- [Your instructions]:
Once the line containing "The two-source integer" has been written out, stop; until then, restate each line of the entries below word for word from the first.

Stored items
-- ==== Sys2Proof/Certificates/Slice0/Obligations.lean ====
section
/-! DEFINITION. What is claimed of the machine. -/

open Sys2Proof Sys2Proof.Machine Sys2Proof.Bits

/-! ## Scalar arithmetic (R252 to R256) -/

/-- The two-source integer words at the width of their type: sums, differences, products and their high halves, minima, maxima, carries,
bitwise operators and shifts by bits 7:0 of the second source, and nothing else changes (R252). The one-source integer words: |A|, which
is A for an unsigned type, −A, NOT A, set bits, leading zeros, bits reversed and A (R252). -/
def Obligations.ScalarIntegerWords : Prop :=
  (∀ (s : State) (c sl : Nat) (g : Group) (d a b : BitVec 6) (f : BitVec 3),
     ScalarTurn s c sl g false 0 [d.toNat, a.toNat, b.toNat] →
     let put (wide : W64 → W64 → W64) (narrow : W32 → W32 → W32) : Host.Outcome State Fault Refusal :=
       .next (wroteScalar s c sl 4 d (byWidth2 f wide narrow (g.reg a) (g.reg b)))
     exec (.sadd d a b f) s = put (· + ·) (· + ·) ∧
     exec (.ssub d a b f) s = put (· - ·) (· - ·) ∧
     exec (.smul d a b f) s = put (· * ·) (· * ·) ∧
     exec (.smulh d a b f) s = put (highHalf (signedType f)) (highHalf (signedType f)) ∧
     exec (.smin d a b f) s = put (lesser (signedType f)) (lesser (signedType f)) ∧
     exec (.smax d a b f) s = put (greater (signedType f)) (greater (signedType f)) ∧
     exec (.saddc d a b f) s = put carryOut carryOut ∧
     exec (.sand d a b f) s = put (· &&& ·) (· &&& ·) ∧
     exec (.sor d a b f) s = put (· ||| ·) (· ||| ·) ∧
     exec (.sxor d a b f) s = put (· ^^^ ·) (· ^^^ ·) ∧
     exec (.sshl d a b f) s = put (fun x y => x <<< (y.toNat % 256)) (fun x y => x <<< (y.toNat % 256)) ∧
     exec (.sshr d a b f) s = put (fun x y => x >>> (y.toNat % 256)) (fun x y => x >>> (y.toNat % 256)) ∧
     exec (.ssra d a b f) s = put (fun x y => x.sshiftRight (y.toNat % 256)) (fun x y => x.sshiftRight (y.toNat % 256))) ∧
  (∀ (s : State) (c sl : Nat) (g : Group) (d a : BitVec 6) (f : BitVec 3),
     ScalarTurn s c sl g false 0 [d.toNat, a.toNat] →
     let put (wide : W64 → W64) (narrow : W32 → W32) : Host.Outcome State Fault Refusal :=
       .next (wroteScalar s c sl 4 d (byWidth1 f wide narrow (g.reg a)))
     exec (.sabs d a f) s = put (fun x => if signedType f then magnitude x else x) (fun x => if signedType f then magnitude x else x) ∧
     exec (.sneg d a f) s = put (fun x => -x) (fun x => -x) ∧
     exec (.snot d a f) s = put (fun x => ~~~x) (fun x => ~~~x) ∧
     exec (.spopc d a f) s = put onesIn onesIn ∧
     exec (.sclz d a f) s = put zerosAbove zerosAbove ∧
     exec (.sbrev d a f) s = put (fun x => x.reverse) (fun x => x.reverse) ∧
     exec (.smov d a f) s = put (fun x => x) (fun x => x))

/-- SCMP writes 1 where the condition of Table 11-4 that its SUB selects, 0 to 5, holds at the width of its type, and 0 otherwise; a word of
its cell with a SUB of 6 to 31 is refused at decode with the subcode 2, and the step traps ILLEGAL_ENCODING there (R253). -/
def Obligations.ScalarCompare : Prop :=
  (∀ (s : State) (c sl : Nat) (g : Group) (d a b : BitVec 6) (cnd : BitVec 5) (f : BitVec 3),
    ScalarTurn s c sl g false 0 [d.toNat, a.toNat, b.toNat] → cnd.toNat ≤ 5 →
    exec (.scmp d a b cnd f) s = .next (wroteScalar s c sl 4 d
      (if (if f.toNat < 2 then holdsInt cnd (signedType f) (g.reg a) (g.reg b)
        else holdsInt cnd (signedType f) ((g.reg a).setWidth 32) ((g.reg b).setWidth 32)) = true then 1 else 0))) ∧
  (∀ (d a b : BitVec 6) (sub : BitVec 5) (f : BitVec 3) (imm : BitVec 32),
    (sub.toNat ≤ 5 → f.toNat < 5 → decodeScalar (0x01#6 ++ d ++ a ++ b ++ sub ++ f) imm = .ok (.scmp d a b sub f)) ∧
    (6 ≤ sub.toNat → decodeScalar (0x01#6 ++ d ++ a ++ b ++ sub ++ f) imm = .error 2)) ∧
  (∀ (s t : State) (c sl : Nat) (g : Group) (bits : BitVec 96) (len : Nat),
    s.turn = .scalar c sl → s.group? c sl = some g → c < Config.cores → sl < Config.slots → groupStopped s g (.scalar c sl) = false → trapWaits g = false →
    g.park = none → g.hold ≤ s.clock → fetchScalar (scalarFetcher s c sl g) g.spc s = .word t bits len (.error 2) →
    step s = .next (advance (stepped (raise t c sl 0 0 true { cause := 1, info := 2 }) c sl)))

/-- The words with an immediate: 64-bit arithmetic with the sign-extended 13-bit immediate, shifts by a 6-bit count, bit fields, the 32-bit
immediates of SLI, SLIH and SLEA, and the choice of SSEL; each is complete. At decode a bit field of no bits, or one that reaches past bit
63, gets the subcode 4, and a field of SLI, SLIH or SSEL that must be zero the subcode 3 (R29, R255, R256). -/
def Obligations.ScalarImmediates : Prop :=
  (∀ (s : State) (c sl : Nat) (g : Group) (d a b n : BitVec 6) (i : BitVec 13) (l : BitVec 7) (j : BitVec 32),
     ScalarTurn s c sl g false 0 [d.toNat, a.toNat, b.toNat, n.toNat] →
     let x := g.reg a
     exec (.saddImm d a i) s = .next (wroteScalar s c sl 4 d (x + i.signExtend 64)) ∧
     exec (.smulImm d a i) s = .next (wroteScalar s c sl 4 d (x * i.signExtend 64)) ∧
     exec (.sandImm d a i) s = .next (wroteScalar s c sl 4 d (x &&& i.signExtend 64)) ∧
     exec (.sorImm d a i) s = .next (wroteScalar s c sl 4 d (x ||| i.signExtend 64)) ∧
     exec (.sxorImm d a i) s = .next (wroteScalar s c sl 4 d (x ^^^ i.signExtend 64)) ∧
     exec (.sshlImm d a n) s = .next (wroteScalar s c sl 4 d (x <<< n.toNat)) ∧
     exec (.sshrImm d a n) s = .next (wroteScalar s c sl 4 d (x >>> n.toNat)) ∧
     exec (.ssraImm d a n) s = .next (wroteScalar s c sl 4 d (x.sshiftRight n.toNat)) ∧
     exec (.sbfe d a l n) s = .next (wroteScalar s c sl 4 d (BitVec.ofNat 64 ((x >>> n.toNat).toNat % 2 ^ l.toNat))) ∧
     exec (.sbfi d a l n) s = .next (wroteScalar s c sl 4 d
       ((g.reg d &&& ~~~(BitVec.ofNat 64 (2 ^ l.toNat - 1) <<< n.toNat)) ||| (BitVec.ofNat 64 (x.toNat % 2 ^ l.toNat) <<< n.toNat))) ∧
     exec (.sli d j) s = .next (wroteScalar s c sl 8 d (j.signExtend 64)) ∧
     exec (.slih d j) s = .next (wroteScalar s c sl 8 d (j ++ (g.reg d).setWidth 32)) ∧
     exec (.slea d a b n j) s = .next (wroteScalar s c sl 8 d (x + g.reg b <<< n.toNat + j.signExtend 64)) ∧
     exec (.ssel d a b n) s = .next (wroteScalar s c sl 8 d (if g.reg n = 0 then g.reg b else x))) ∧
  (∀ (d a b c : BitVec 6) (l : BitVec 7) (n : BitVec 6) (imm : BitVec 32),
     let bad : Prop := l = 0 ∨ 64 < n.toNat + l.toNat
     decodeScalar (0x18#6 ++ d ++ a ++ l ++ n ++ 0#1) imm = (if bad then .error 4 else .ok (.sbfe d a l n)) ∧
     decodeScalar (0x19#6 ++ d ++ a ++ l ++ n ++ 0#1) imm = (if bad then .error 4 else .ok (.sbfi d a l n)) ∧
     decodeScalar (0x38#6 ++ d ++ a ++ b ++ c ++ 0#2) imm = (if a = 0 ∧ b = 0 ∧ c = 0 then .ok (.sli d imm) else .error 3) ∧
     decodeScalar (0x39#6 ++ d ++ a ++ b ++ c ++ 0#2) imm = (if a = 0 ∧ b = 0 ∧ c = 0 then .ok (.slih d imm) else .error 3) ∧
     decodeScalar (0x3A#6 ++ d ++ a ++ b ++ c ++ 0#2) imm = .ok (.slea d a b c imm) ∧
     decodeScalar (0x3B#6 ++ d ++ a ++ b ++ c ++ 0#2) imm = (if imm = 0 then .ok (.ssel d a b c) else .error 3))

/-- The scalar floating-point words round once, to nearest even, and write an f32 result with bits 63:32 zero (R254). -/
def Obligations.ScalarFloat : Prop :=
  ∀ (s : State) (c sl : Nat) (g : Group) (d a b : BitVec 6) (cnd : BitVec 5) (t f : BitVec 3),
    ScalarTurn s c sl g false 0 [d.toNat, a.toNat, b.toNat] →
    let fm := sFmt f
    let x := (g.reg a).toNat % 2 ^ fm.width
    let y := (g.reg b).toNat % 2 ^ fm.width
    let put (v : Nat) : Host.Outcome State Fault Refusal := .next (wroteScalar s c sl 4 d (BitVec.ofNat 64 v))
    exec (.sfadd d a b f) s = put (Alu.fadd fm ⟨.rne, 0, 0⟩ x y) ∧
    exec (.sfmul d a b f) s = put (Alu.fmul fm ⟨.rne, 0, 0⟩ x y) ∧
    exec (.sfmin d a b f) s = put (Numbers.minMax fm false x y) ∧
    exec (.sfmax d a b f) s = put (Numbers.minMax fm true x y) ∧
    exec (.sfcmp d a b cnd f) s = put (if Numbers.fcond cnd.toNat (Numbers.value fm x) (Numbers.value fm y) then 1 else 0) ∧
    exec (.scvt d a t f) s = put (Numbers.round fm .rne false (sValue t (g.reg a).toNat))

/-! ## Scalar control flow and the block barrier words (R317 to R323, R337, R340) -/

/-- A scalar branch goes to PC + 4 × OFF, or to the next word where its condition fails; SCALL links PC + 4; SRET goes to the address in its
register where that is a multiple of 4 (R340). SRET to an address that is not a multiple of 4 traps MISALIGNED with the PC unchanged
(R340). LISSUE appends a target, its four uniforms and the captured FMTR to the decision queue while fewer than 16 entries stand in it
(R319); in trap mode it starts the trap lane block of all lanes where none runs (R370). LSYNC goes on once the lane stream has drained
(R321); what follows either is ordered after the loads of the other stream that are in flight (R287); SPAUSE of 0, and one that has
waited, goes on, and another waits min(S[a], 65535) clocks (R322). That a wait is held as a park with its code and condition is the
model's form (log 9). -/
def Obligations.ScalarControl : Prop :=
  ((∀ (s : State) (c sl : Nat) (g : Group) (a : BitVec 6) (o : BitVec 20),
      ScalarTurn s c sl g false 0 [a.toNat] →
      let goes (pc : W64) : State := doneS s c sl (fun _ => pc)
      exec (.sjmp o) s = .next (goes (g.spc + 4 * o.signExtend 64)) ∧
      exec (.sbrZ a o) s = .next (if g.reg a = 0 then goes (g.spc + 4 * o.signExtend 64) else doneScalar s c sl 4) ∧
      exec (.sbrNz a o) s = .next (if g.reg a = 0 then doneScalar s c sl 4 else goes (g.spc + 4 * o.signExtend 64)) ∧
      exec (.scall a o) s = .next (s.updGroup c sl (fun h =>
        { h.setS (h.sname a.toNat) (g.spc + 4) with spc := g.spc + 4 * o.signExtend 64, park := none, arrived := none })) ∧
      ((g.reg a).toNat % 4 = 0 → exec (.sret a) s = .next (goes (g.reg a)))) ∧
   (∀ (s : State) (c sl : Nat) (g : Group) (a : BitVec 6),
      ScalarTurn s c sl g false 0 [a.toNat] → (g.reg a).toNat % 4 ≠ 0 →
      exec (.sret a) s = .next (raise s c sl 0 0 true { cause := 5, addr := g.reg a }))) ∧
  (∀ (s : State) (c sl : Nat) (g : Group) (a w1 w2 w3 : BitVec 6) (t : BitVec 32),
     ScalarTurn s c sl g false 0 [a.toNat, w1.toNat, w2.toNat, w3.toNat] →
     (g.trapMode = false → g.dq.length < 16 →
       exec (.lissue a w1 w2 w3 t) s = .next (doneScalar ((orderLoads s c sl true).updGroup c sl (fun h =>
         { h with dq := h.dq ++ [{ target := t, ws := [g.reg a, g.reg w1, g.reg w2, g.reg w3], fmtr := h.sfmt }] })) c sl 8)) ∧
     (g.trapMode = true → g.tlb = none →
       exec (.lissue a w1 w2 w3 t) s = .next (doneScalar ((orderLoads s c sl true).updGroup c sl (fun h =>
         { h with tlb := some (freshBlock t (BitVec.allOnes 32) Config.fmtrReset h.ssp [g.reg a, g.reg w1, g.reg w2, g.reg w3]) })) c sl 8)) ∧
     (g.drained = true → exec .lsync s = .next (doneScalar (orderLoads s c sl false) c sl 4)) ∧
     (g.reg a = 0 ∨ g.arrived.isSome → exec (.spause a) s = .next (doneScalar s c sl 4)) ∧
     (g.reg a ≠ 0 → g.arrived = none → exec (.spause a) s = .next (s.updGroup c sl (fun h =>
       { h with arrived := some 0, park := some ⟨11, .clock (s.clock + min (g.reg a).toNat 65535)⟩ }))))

- [Answer box]:
-- ==== Sys2Proof/Certificates/Slice0/Obligations.lean ====
section
/-! DEFINITION. What is claimed of the machine. -/

open Sys2Proof Sys2Proof.Machine Sys2Proof.Bits

/-! ## Scalar arithmetic (R252 to R256) -/

/-- The two-source integer words at the width of their type: sums, differences, products and their high halves, minima, maxima, carries,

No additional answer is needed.